С Иосифом Кобзоном я разговаривал один раз лет пятнадцать назад, когда на каком-то военном полигоне под Москвой — кажется, в Кубинке, — он устроил реконструкцию московской битвы 1941 года, там был Путин, настоящие танки и вообще много всего, но скорее это был провал, потому что постановщики битвы не учли, что когда стреляют танки и всякие пушки, то место действия заволакивается дымом, ничего не видно, и вообще непонятно, зачем было делать такую постановку, и вот Кобзон ругался, я у него что-то спрашивал — конечно, меня интересовало, сколько он на это потратил, но тут, видимо, все-таки важнее то ощущение соприкосновения — и вот я даже сейчас не могу сформулировать, с чем именно. Если кто помнит фильм «Мы, нижеподписавшиеся» — там Куравлев в поезде ждет, когда освободится туалет, и тут к туалету подходит Кобзон, и Куравлев его пропускает, умирая от восторга, и все понимают, в чем комизм этой сцены — потому что туалет в вагоне это наш мир, и Кобзон в нем — такой гость, ну, из космоса, что ли.
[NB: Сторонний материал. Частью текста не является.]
-- ==== Sys2Proof/Machine/Operands.lean ====
section
/-!
DEFINITION. The operand forms of a record: immediate, direct memory, register
(00_scope.md rule R5: there is no register-indirect form; 30_encoding.md rule R56).
-/

namespace Sys2Proof.Machine

/-- Where an instruction takes an 8-bit operand from. -/
inductive Operand where
  /-- The 8-bit immediate of the record, zero-extended, never sign-extended (R56). -/
  | immediate (v : Byte)
  /-- The cell at the record's literal address (R35). -/
  | memory (addr : Address)
  /-- A register of the file (R14). -/
  | register (n : RegIndex)
  /-- The accumulator (R17). -/
  | accumulator
  /-- The `in_value` input (R108). -/
  | input
deriving DecidableEq, Repr

/-- The operand's value in a state. -/
def State.value (s : State) : Operand → Byte
  | .immediate v => v
  | .memory addr => s.byte addr
  | .register n => s.reg n
  | .accumulator => s.a
  | .input => s.inValue

/-- The stack cell a PUSH writes: "Mem[SP]" before SP moves (R106). -/
def State.pushAddress (s : State) : Address := s.sp

/-- The stack cell a POP reads: "the read uses the incremented SP" (R107). -/
def State.popAddress (s : State) : Address := s.sp + 1

end Sys2Proof.Machine
end

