-- ==== Sys2Proof/Machine/Core.lean ====
section
/-!
DEFINITION. The machine, as Host/Core.lean reads it.
-/

def Sys2Proof.core : Host.Core := { State := Sys2Proof.Machine.State, Fault := Sys2Proof.Machine.Fault, Refusal := Sys2Proof.Machine.Refusal, step := Sys2Proof.Machine.step, reset := Sys2Proof.Machine.State.reset }
end

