-- ==== Sys2Proof/Tests/Slice0.lean ====
section
/-!
SUPPORT. The model's own tests. Expected results come from the spec: the worked records of
30_encoding.md rule R70, the vectors of 95_test_vectors.md (cited by id), the examples of each rule.
-/

namespace Sys2Proof.Tests

open Sys2Proof.Machine

/-! ### Helpers -/

/-- The reset state with `IN_VALUE = 7` (vector S8). -/
def base : State := { State.reset with inValue := 7 }

/-- The state an instruction leaves, or the reset state with HALT set where it leaves none. -/
def after (i : Instr) (s : State) : State :=
  match exec i s with
  | .next t => t
  | _ => { base with halt := true, fault := 15 }

/-- A base state that holds a program, PC at 0. -/
def loaded (records : List Record) : State := { base with image := ⟨records, []⟩ }

/-- The state one step leaves. -/
def stepped (s : State) : State :=
  match step s with
  | .next t => t
  | _ => { base with halt := true, fault := 15 }

/-- What a word decodes to, as an option. -/
def decoded (w : Record) : Option Instr := (decode w).toOption

/-- The record a line decodes to with no labels, PRINT lines being template 0. -/
def lineRecord (l : String) : Option Record := (translateLines [] 0 [l.toList]).records[0]?

/-! ### Well-formed instructions: an ill-formed term for each check -/

theorem test_wf_refuses_cause_0 : Instr.wf (.fault 0) = false := by decide
theorem test_wf_refuses_cause_10 : Instr.wf (.fault 10) = false := by decide
theorem test_wf_accepts_cause_9 : Instr.wf (.fault 9) = true := by decide
theorem test_fits_refuses_target : Instr.fits 6 1 (.jmp 7) = false := by decide
theorem test_fits_accepts_target_N : Instr.fits 6 1 (.jnz 6) = true := by decide
theorem test_fits_refuses_template : Instr.fits 6 1 (.print 1) = false := by decide
theorem test_image_refuses_cause : Image.wf ⟨[0xFC00000A], []⟩ = false := by decide
theorem test_image_refuses_fault_bit4 : Image.wf ⟨[0xFC000010], []⟩ = false := by decide
theorem test_image_refuses_template : Image.wf ⟨[0x80000000], []⟩ = false := by decide
theorem test_image_refuses_reserved_tag : Image.wf ⟨[0x84000000], []⟩ = false ∧ Image.wf ⟨[0x04000200], []⟩ = false := by decide
theorem test_image_accepts_target_N : Image.wf ⟨[0x54000001], []⟩ = true := by decide

/-! ### Decoding: words written out from the spec's encodings -/

/-- R70: `LDRI R1, 5`, `MOV R1, A`, `MOV R2, R7`, `INC`, `OUT`. -/
theorem test_decode_R70_a : decoded 0x18400005 = some (.ldri 1 5) ∧ decoded 0x20400000 = some (.movRA 1) ∧
    decoded 0x1C9C0000 = some (.movRR 2 7) ∧ decoded 0x44000000 = some .inc ∧
    decoded 0x74000000 = some .outA := by decide

/-- R70: `HLT`, `STA 0x1FF`, `STA 600`, `FOO`, `JNZ LOOP` with LOOP = 1. -/
theorem test_decode_R70_b : decoded 0x7C000000 = some .hlt ∧ decoded 0x080001FF = some (.sta 511) ∧
    decoded 0xFC000005 = some (.fault 5) ∧ decoded 0xFC000001 = some (.fault 1) ∧
    decoded 0x5C000001 = some (.jnz 1) := by decide

/-- Vectors T1, T2, T7, T8, T9, T17, T18: NOP, LDA 0x10, LDR R15, 5, STR R3, 0x1FF, LDI 0, MOV A, R0, MOV A, R15. -/
theorem test_decode_transfer : decoded 0x00000000 = some .nop ∧ decoded 0x04000010 = some (.lda 16) ∧
    decoded 0x0FC00005 = some (.ldr 15 5) ∧ decoded 0x10C001FF = some (.str 3 511) ∧
    decoded 0x14000000 = some (.ldi 0) ∧ decoded 0x24000000 = some (.movAR 0) ∧
    decoded 0x243C0000 = some (.movAR 15) := by decide

/-- Section 2.2: ADD R1, ADD 5, SUB 1, AND 1, OR 1, XOR 1, NOT, DEC, ROL, ROR. -/
theorem test_decode_alu : decoded 0x28400000 = some (.addR 1) ∧ decoded 0x2C000005 = some (.addM 5) ∧
    decoded 0x30000001 = some (.sub 1) ∧ decoded 0x34000001 = some (.and 1) ∧ decoded 0x38000001 = some (.or 1) ∧
    decoded 0x3C000001 = some (.xor 1) ∧ decoded 0x40000000 = some .not ∧ decoded 0x48000000 = some .dec ∧
    decoded 0x4C000000 = some .rol ∧ decoded 0x50000000 = some .ror := by decide

/-- Section 2.3: JMP END (7), JZ DONE (9), JC OVF (10), JNC L (0). -/
theorem test_decode_control : decoded 0x54000007 = some (.jmp 7) ∧ decoded 0x58000009 = some (.jz 9) ∧
    decoded 0x6000000A = some (.jc 10) ∧ decoded 0x64000000 = some (.jnc 0) := by decide

/-- Section 2.4: PUSH, POP, IN, OUT R9, PRINT with template 0. -/
theorem test_decode_system : decoded 0x68000000 = some .push ∧ decoded 0x6C000000 = some .pop ∧
    decoded 0x70000000 = some .inp ∧ decoded 0x7A400000 = some (.outR 9) ∧
    decoded 0x80000000 = some (.print 0) := by decide

/-- Section 2.5, illegal records: two reserved tags and six nonzero unused fields. -/
theorem test_decode_illegal : decoded 0x84000000 = none ∧ decoded 0xF8000000 = none ∧ decoded 0x00000001 = none ∧
    decoded 0x00010000 = none ∧ decoded 0x04000200 = none ∧ decoded 0x14000100 = none ∧
    decoded 0x44400000 = none ∧ decoded 0xFC000010 = none := by decide

/-- A word is rejected by name (R69). -/
theorem test_decode_names : (decode 0x84000000 matches .error (.reservedTag 0x21)) = true ∧
    (decode 0x04000200 matches .error (.unusedFieldNonzero 1)) = true := by decide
У позднего, уже довольного стыдного по сравнению с его же лучшими временами Леонида Гайдая в фильме «Спортлото-82» герои, добравшись до пляжа, включают магнитофон и слушают какой-то невыразительный романс в исполнении Кобзона. Фильм и сам по себе довольно фальшивый, а эта сцена вообще как железом по стеклу — ну в самом деле, представьте себе молодого человека в то время, который отдыхает, сознательно слушая Кобзона.Да и вообще представьте даже не себя — своих родителей, которые танцуют под Кобзона, целуются под Кобзона, грустят под Кобзона. Этого нет, это невозможно, Кобзон — он из какого-то особого измерения, то есть статус певца на самом деле — такой полумифический, не имеющий отношения к человеческой повседневности и значит, очень спорный с точки зрения культурного значения. Его значение другое, историческое, то есть вот такой человек, которого, по-хорошему, нужно было печатать на деньгах — некто монументальный, имеющий отношение ко всему, и более весомый, чем все остальное. Когда снимали Лужкова, Кобзон оказался единственным, кто решился появиться с ним рядом, сопровождая уходящего мэра, когда тот навсегда покидал здание на Тверской. Формально это — ну, акт смелости, то есть вот, не побоялся встать рядом с опальным, но вообще-то мы с вами понимаем, что это был уже не вопрос смелости, просто Кобзон был уже в таком положении, когда — ну чего ему опасаться. Позвонят из Кремля и наорут? Кто — те, кто прожил при нем всю жизнь?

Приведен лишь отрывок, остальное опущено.